Massimo estaba tumbado bajo la ropa de cama con los ojos abiertos. Había bebido suficiente coñac para tranquilizar a un elefante, pero el cerebro no le daba tregua, aunque ahora no se trataba del proyecto en que llevaba un año trabajando.

Volvió la cabeza y observó la respiración de Livia. Debía de llevar una hora durmiendo.

Se habían acostado la noche en que se conocieron, y ambos supieron que no se trataba de la aventura de una noche. Él se había quedado traspuesto, con Livia en los brazos y el cuerpo rebosante del placer que acababan de compartir, cuando ella masculló algo. Fue la primera vez que se dio cuenta de que hablaba en sueños. Pronto descubrió que lo hacía a menudo. A veces se distinguían las palabras.

Recordó la primera vez que la había oído decir su nombre en sueños y el inmenso placer que había experimentado.

Pero no siempre sus sueños eran agradables. Debía despertarla, al menos una vez por semana, porque estaba teniendo una pesadilla.

La oscuridad de la vida que había llevado hasta marcharse de Nápoles la seguía persiguiendo.

¿La habría despertado otro hombre de sus pesadillas desde que ella lo había dejado?

Se pellizcó el puente de la nariz para disminuir el dolor que lo traspasaba.

La vida sexual de Livia ya no era asunto suyo.

La idea de que tuviera un amante no se le había ocurrido hasta que ella se había subido al avión, y ahora no podía pensar en otra cosa.

Su libido llevaba los cuatro meses anteriores hibernando. Por los sentimientos que ahora lo invadían, se dio cuenta de que había reprimido algo más que el deseo.

Y que lo había hecho mucho antes de que ella lo dejara.

Su matrimonio había comenzado cargado de esperanza. La estupidez de ambos les había impedido ver que solo se trataba de lujuria, una pasión que se extinguiría.

Ella lo obnubilaba. No conocía a nadie igual: dura por fuera y blanda por dentro; directa y capaz de herir con las palabras, pero tierna y compasiva; alguien que lo dejaba todo si la necesitaban; alguien que daría lo que tenía si otro lo necesitaba.

Él no demostraba sus emociones, pero con Livia había aprendido a desarrollar el sentido del tacto, desde el principio.

Después, la situación cambió. Su idea de que podría continuar trabajando y viviendo como siempre, pero con una bella esposa en su hogar, pronto desapareció.

La verdad era que no debería haberse casado con ella, pero necesitaba tanto vincularla a él y hacerla suya de todas las formas posibles que no se percató de lo que supondría casarse con una mujer como Livia: mucho más de lo que él podía ofrecerle.

 

 

Todavía estaba oscuro cuando Livia se despertó. Miró la hora en el móvil. Solo quedaban dos horas para aterrizar.

Se levantó sin hacer ruido para no despertar a Massimo, agarró el neceser y se dirigió al dormitorio a ducharse.

Al abrir la puerta se dio cuenta de que había cometido un error. La luz estaba encendida y olía al gel de baño que utilizaba Massimo. Antes de que pudiera emprender una apresurada retirada, la puerta del cuarto de baño se abrió y Massimo salió completamente desnudo.

Se miraron durante unos segundos eternos.

Ella sintió una opresión en el pecho.

Para alguien que solo hacía ejercicio de vez en cuando, Massimo tenía un cuerpo espléndido, delgado y musculoso. Su piel aceitunada estaba cubierta por un fino vello en los pectorales y en el estómago.

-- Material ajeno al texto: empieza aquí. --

-- ==== Sys2Proof/Machine/Step.lean ====
section
/-! DEFINITION. The step of the machine, and the state whose next step runs a given command. Both only call
Sys2Proof/Machine/HostPort.lean. -/

namespace Sys2Proof.Machine

/-- One step: the oldest event of the agenda, or the block's own move when there is none. -/
def step (s : State) : Host.Outcome State Fault Refusal := advance s

/-- The state whose next step runs the command with the bits of a row of spec/opcode_table.json. -/
def State.withFetchWord (s : State) (nbits w : Nat) : State := placeCommand (BitVec.ofNat 8 (w % 2 ^ nbits)) s

end Sys2Proof.Machine
end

El vello se espesaba considerablemente debajo del abdomen hacia el enorme…

Ella contrajo el abdomen y notó calor en la pelvis al observar su erección.

El calor se fue extendiendo por su cuerpo mientras se apretaba el neceser contra el pecho.

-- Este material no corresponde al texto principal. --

/-- 20_memory.md R62, 70_reset_and_hazards.md R272, R281: the result of `ENCRYPT` depends on the variant, key, nonce, associated data and
plaintext alone: two states that agree on the bytes it reads give the same outcome. -/
def Obligations.EncryptReadsOnlyItsInputs : Prop :=
  ∀ (s u : State) (arg : BitVec 4) (v : AeadVariant), EncryptReady arg v s → EncryptReady arg v u →
    s.adlen = u.adlen → s.dlen = u.dlen →
    (∀ i, i < (aeadParams v).klen → storedByte s .key i = storedByte u .key i) →
    (∀ i, i < 16 → storedByte s .nonce i = storedByte u .nonce i) →
    (∀ i, i < s.adlen.toNat → storedByte s .ad i = storedByte u .ad i) →
    (∀ i, i < s.dlen.toNat → storedByte s .din i = storedByte u .din i) →
      ∃ t w, exec (.encrypt arg) s = .next t ∧ exec (.encrypt arg) u = .next w
        ∧ t.status = w.status ∧ t.olen = w.olen ∧ t.S = w.S
        ∧ ∀ i, i < s.dlen.toNat + 16 → Memory.read? t.dout i = Memory.read? w.dout i

/-- D0's property V3a through the pseudo-operations of 30_encoding.md R98 (41_aead.md R163, R167): from any state at rest, for every
variant, key, nonce, associated data and plaintext that fit the buffers, the host script of `encrypt` gives back
`len + 16` bytes, and the script of `decrypt` on them, run after it, gives back the plaintext. The script of `hash` gives back
the digest (42_hash_xof.md R200), and for a fixed-output variant asked for another length than 32 `InvalidHashLength`
(60_exceptions.md R238). The scripts as events, the record of reads and the report of a length too long for its register are the model's (log
2, 12, 14). -/
def Obligations.HostScriptsDeliverTheirResults : Prop :=
  (∀ (s : State) (v : AeadVariant) (K N : List Byte) (A : Option (List Byte)) (M : List Byte),
    Idle s → s.caps.Legal → K.length = (aeadParams v).klen → N.length = 16 →
    (∀ a ∈ A, a.length ≤ s.caps.ad) → M.length + 16 ≤ s.caps.din →
      ∃ (CT : List Byte) (t u : State),
        core.run (scriptEncrypt v K N A M).length (withScript (scriptEncrypt v K N A M) s) = .next t
          ∧ t.observed = .bytes .dout 0 CT :: s.observed ∧ CT.length = M.length + 16
          ∧ core.run (scriptDecrypt v K N A CT).length (withScript (scriptDecrypt v K N A CT) t) = .next u
          ∧ u.observed = .bytes .dout 0 M :: t.observed)
    ∧ ∀ (s : State) (v : HashVariant) (n : Nat) (Msg : List Byte), Idle s → s.caps.Legal → Msg.length ≤ s.caps.din →
      let fixed := v = .hash ∨ v = .hasha
      ((fixed → n = 32) → n ≤ s.caps.dout →
          ∃ t, core.run (scriptHash v n Msg).length (withScript (scriptHash v n Msg) s) = .next t
            ∧ t.observed = .bytes .dout 0 (digest v n Msg) :: s.observed)
        ∧ (fixed → n ≠ 32 →
          ∃ t, core.run (scriptHash v n Msg).length (withScript (scriptHash v n Msg) s) = .next t
            ∧ t.observed = .reg8 .status 0x52 :: s.observed)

Las facciones de él se habían tensado y ella reconoció algo en sus ojos que hubiera debido hacerla marcharse inmediatamente. Pero no pudo. Tenía los pies clavados al suelo.

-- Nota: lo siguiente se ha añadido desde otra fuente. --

-- ==== Sys2Proof/Laws/Bytes.lean ====
section
/-! SUPPORT. The lengths of byte sequences, and what a buffer read gives, byte by byte. -/

namespace Sys2Proof.Machine

@[simp] theorem zeros_length (n : Nat) : (zeros n).length = n := List.length_replicate

@[simp] theorem slice_length (b : List Byte) (i j : Nat) : (slice b i j).length = min (j - i) (b.length - i) := by
  simp [slice]

@[simp] theorem xorBytes_length (x y : List Byte) : (xorBytes x y).length = min x.length y.length := by
  simp [xorBytes]

@[simp] theorem bytes8_length (w : Word) : (bytes8 w).length = 8 := by simp [bytes8]

@[simp] theorem ratebytes_length (S : Words5) (rate : Rate) : (ratebytes S rate).length = rateLen rate := by
  cases rate <;> simp [ratebytes, rateLen]

theorem rateLen_pos (rate : Rate) : 0 < rateLen rate := by cases rate <;> decide

@[simp] theorem wordAt_setWord (S : Words5) (i : Fin 5) (v : Word) : wordAt (setWord S i v) i = v := by
  fin_cases i <;> rfl

theorem wordAt_setWord_ne (S : Words5) {i j : Fin 5} (v : Word) (h : j ≠ i) :
    wordAt (setWord S i v) j = wordAt S j := by
  fin_cases i <;> fin_cases j <;> first | rfl | exact absurd rfl h

@[simp] theorem memRead_length (s : State) (sp : Space) (a n : Nat) : (memRead s sp a n).length = n := by
  simp [memRead]

theorem memRead_getElem? (s : State) (sp : Space) (a n i : Nat) :
    (memRead s sp a n)[i]? = if i < n then some (storedByte s sp (a + i)) else none := by
  by_cases h : i < n <;> simp [memRead, h]

/-- Two reads agree exactly when the bytes they read do. -/
theorem memRead_eq_iff (s u : State) (sp : Space) (a n : Nat) :
    memRead s sp a n = memRead u sp a n ↔ ∀ i, i < n → storedByte s sp (a + i) = storedByte u sp (a + i) := by
  simp [memRead]

theorem tagOfBytes_toList {b : List Byte} (h : b.length = 16) : (tagOfBytes b).toList = b := by
  simp [tagOfBytes, h, Vector.toList]

end Sys2Proof.Machine
end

Había ampliado su tatuaje, observó ella, intentando no mirarlo por debajo de la cintura y contener el calor que le circulaba por las venas. El tatuaje le cubría el bíceps izquierdo. El sol en el centro, que él le había dicho que representaba su renacimiento y su forma de buscar la perfección en lo que hacía, estaba rodeado de dientes de tiburón, que simbolizaban el poder, el liderazgo y la protección. Ahora estaban rodeados de puntas de lanza, que no sabía lo que representaban.

El instinto le indicó que estaba relacionado con ella.